SRF Wissen: Rattenkopf mit menschlichen Hirnzellen – das klingt fast unmöglich. Was haben die US-Forscher da gemacht?

Katrin Zöfel: Für diese Studie haben US-Forscher an der Uni Stanford menschliche Nervenzellen in die Gehirne von Ratten eingepflanzt. Diese Nervenzellen haben sich dort tatsächlich integriert, und haben dann das Verhalten der Ratten mitgesteuert.

Sie haben aus Stammzellen eine Art menschliches Minigehirn gezüchtet – sowas ist auch schon länger möglich, man nennt solche Mini-Organe auch Organoide. In diesen Hirnorganoiden bilden sich richtige Nervenzellnetzwerke aus, sogar hirn-ähnliche Strukturen mit Schichten. Diese sind und bleiben aber winzig, ohne sich zu vernetzen.

Deshalb kann man daran vieles gar nicht richtig untersuchen. Also haben die Forschenden ein Hirnorganoid aus menschlichen Zellen bei neugeborenen Ratten ins Gehirn eingepflanzt und siehe da: Rattennervenzellen und menschliche Nervenzellen haben sich verbunden und zusammen funktioniert.

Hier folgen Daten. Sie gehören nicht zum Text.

/-- The state with the machine as it stood before the open chain (03 R39). -/
def State.before (s : State) : State := { s with now := s.base.getD s.now, base := none }

/-- A verdict that stands whatever the chain's later words find; a wait does not (07 R139). -/
def Verdict.final : Verdict → Bool
  | .wait _ => false
  | _ => true

/-- Slot of the word that executes next. -/
def Issue.slot (iss : Issue) : Nat :=
  match (iss.code.getD {}).words[iss.at_]? with
  | some w => w.slot
  | none => 0

/-- The verdict of a thread, if it has one. -/
def Issue.verdict (iss : Issue) (t : Nat) : Option Verdict := ((iss.dead.find? (fun d => decide (d.1 = t))).map (·.2.2))

/-- Where a thread of the group goes instead of the next word. -/
def Issue.jump (iss : Issue) (t : Nat) : Option Jump := (iss.jumps.find? (fun j => decide (j.1 = t))).map (·.2)

/-- The threads of the group that have not failed. -/
def Issue.live (iss : Issue) : List Nat := iss.members.filter (fun t => (iss.verdict t).isNone)

/-- Whether a thread's grant lets the word at its place commit (07 R139). -/
def Issue.granted (c : Chip) (iss : Issue) (t : Nat) : Option Grant := Sparse.find? (c.thread t).grants iss.at_

/-- The first register of a word's operands that holds an uncorrectable error, with its subcode (21 R450, R453). -/
def poisonedSource (c : Chip) (t : Nat) (o : OpInfo) : Option (Nat × Nat) :=
  (o.srcs.filter (fun s => s.read c t)).findSome? (fun s => ((c.reg t s.reg).poison).map (fun k => (s.reg, k)))

/-- Consuming poison in rollback mode ends the chain: the team is rolled back, or its context killed (21 R453, R460). -/
def poisonCheck (c : Chip) (t slot : Nat) (o : OpInfo) : Option Verdict :=
  if !(c.team (c.teamOf t)).rollback then none
  else (poisonedSource c t o).map (fun p => .trap causeUncorrectable 0 (BitVec.ofNat 32 (slot + 16 * p.2)) (BitVec.ofNat 32 p.1) 0)

/-- What the engine needs to know of a word: its operands, the thread whose operands a thread takes, what holds it, and what
protected mode compares. -/
structure WordKind where
  info : OpInfo
  lead : State → Nat → Nat := fun _ t => t
  held : State → Nat → Bool := fun _ _ => false
  pair : Chip → Nat → Nat → Option Verdict := fun _ _ _ => none

/-- The kind of an instruction. -/
def kindOf (i : Instr) : WordKind :=
  { info := opInfo i, lead := fun e t => wordLead e t i, held := fun e t => blocked e t i, pair := pairCheck i }

/-- What the checks of a word find in a thread: its readiness (07 R134), the checks of every word at issue, its own, and the
compare of protected mode. With U = 1, and where a word executes once for a group, the operands and so the verdict are those
of the lowest active home lane (07 R162, 15 R341). DESIGN CHOICE (log entry 109): where threads of launches with different
register counts (08 R169) share the issue group of a U = 1 word, its destination is judged on that lane's count alone; the
manual does not say. -/
def wordVerdict (k : WordKind) (check : Check) (pre : State) (t slot : Nat) : Option Verdict :=
  let l := k.lead pre t
  if !(readyWith pre t l k.info (k.held pre t)) then some .notReady
  else (issueCheck pre.now l slot k.info).orElse (fun _ => (check pre l slot).orElse (fun _ =>
    (k.pair pre.now l slot).orElse (fun _ => poisonCheck pre.now l slot k.info)))

/-- The verdicts a word adds. -/
def Issue.judge (k : WordKind) (check : Check) (pre : State) (iss : Issue) : List (Nat × Nat × Verdict) :=
  let open_ := iss.members.filter (fun t => match iss.verdict t with | some v => !v.final | none => true)
  open_.filterMap (fun t => (wordVerdict k check pre t iss.slot).map (fun v => (t, iss.at_, v)))

/-- A thread consumes poison: the error is due to it, one at a time (21 R454). -/
def Chip.consume (c : Chip) (t slot sub addr : Nat) : Chip :=
  match (c.thread t).due with
  | some _ => c
  | none => c.setThread t { c.thread t with due := some { since := 0, slot := slot, subcode := sub, addr := addr } }

/-- A register that takes an unspecified value (21 R454), its tag as written. -/
def Chip.freeReg (c : Chip) (t n : Nat) : Chip :=
  let r := c.reg t n
  match r.wait with
  | some _ => c
  | none =>
    let (v, c) := c.freeValue
    c.setReg t n { r with bits := v.setWidth 32 }

/-- A predicate and a mask that take an unspecified value (21 R454). -/
def Chip.freePred (c : Chip) (t k : Nat) : Chip :=
  let (v, c) := c.freeValue
  c.writeP t k (v.getLsbD 0)
def Chip.freeMask (c : Chip) (t k : Nat) : Chip :=
  let (v, c) := c.freeValue
  c.writeM (groupOf t) k (v.setWidth 32)

/-- The threads that read a poisoned register consume it, and the registers, predicates and masks they write are unspecified
(21 R453, R454). -/
def consumePoison (pre : Chip) (lead : Nat → Nat) (live : List Nat) (slot : Nat) (o : OpInfo) (c : Chip) : Chip :=
  live.foldl (fun c t =>
    match poisonedSource pre (lead t) o with
    | none => c
    | some (r, k) =>
      let c := if lead t = t then c.consume t slot k r else c
      let c := o.dests.foldl (fun c d => c.freeReg t d) c
      let c := o.preds.foldl (fun c k => c.freePred t k) c
      o.masks.foldl (fun c k => c.freeMask t k) c) c

/-- One word of the open chain: its checks, and its effect on the threads that pass. -/
def wordStep (k : WordKind) (check : Check) (act : Act) (s : State) (iss : Issue) : State :=
  let pre := s.before
  let bad := iss.judge k check pre
  let keep := iss.dead.filter (fun d => !bad.any (fun b => decide (b.1 = d.1)))
  let iss' := { iss with dead := keep ++ bad, at_ := iss.at_ + 1 }
  let live := iss'.live
  let eff := fun c => consumePoison pre.now (k.lead pre) live iss.slot k.info (act pre iss.members live c)
  { s with now := if live.isEmpty then s.now else eff s.now, base := some pre.now, issue := some iss' }

/-! Committing. -/

/-- Causes that a stencil image may name (22 R467). -/
def nameable (cause : Nat) : Bool := (1 ≤ cause && cause ≤ 7) || (9 ≤ cause && cause ≤ 0xD) || cause == 0x17

/-- The slot that takes a word for a cause, 0 at decode (22 R466, R467). -/
def stencilPick (c : Chip) (t : Nat) (word : Word) (cause : Nat) : Option Nat :=
  let lvl := (c.thread t).level
  let sel := (c.ctx (c.ctxOf t)).patchsel
  let hit := (List.range 16).filter (fun s =>
    let x := c.slot s
    decide (x.state = .armed) && decide (x.cause = cause) && decide (word &&& x.mask = x.value) && decide (lvl ≠ .firmware) &&
      x.levels.getLsbD lvl.code && sel.getLsbD s)
  hit.foldl (fun b s => match b with
    | none => some s
    | some r => if (c.slot r).prio < (c.slot s).prio then some s else b) none

/-- PATCH_TRAP (22 R468): matched word, its slot in the chain, subcode, stencil slot and image, replaced cause. -/
def patchTrap (c : Chip) (word : Word) (at_ sub sl cause : Nat) : Verdict :=
  .trap causePatch word (BitVec.ofNat 32 (at_ + 16 * sub)) (BitVec.ofNat 32 (sl + 65536 * (c.slot sl).patchid)) (BitVec.ofNat 32 cause)

/-- Adding an order stamp's use. -/
def Chip.stamped (c : Chip) : Chip := { c with stamp := c.stamp + 1 }

/-- A thread has issued now, whatever becomes of its chain (07 R135). -/
def Chip.issuedNow (c : Chip) (t : Nat) : Chip := c.setThread t { c.thread t with lastIssue := c.stamp }

/-- Whether a trap is charged to a team in rollback mode, which is then rolled back or its context killed (21 R460). -/
def rollsBack (c : Chip) (t cause : Nat) : Bool :=
  (c.team (c.teamOf t)).rollback && (decide (cause = causeUncorrectable) || decide (cause = causeMismatch))

/-- A QPOP or QPEEK has raised the faulted entry of its lane: the next one reads the element again (16 R364). -/
def Chip.tellFurrow (c : Chip) (t n : Nat) : Chip :=
  let g := c.group (groupOf t)
  let f := g.plough.lane n (laneOf t)
  if f.entries.isEmpty && f.fault.isSome then
    c.setGroup (groupOf t) { g with plough := { g.plough with furrows := Sparse.set g.plough.furrows (32 * n + laneOf t) { f with told := true } } }
  else c

/-- What a trap of a word leaves beyond the trap: the faulted furrow entry it raised is noted. -/
def afterTrap (c : Chip) (t cause : Nat) : Option Instr → Chip
  | some (.qpop _ _ n) => if cause = causeRange then c else c.tellFurrow t n.toNat
  | some (.qpeek _ _ n) => if cause = causeRange then c else c.tellFurrow t n.toNat
  | _ => c

/-- A word whose hold is that of a fetch: the page of its target, which no HOLDLIM ends (07 R144, 17 R378). -/
def transferWord : Instr → Bool
  | .jmpr .. => true
  | .callr .. => true
  | .ret .. => true
  | .resume .. => true
  | .tret .. => true
  | _ => false

/-- What becomes of a thread that would soft-fault to a continuation whose page is held for fetch: it is held (17 R378). -/
def softOrHold (e : State) (c : Chip) (t : Nat) : Verdict → Verdict
  | .soft va => ((targetHeld e c (c.coreOf t) (c.ctxOf t) (c.thread t).level (c.team (c.teamOf t)).contvec).map Verdict.hold).getD (.soft va)
  | v => v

Wie haben die Forschenden das geprüft?

Sie konnten messen, dass die menschlichen Hirnzellen Signale von den Rattenhirnzellen empfangen und verarbeiten konnten. Zudem haben sie die Ratten an ihren Schnurrhaaren berührt und konnten sehen, dass die menschlichen Nervenzellen auf den Reiz reagiert haben.

Und wozu das alles?

Es geht vor allem darum, psychiatrische Krankheiten wie Schizophrenie besser zu verstehen, und zwar auf biologischer Ebene. Bisher sind die meisten psychiatrischen Erkrankungen vor allem über Verhaltensweisen und Symptome definiert, zum Beispiel exzessives Händewaschen oder Halluzinationen. Was biologisch genau passiert, ist oft noch sehr unklar.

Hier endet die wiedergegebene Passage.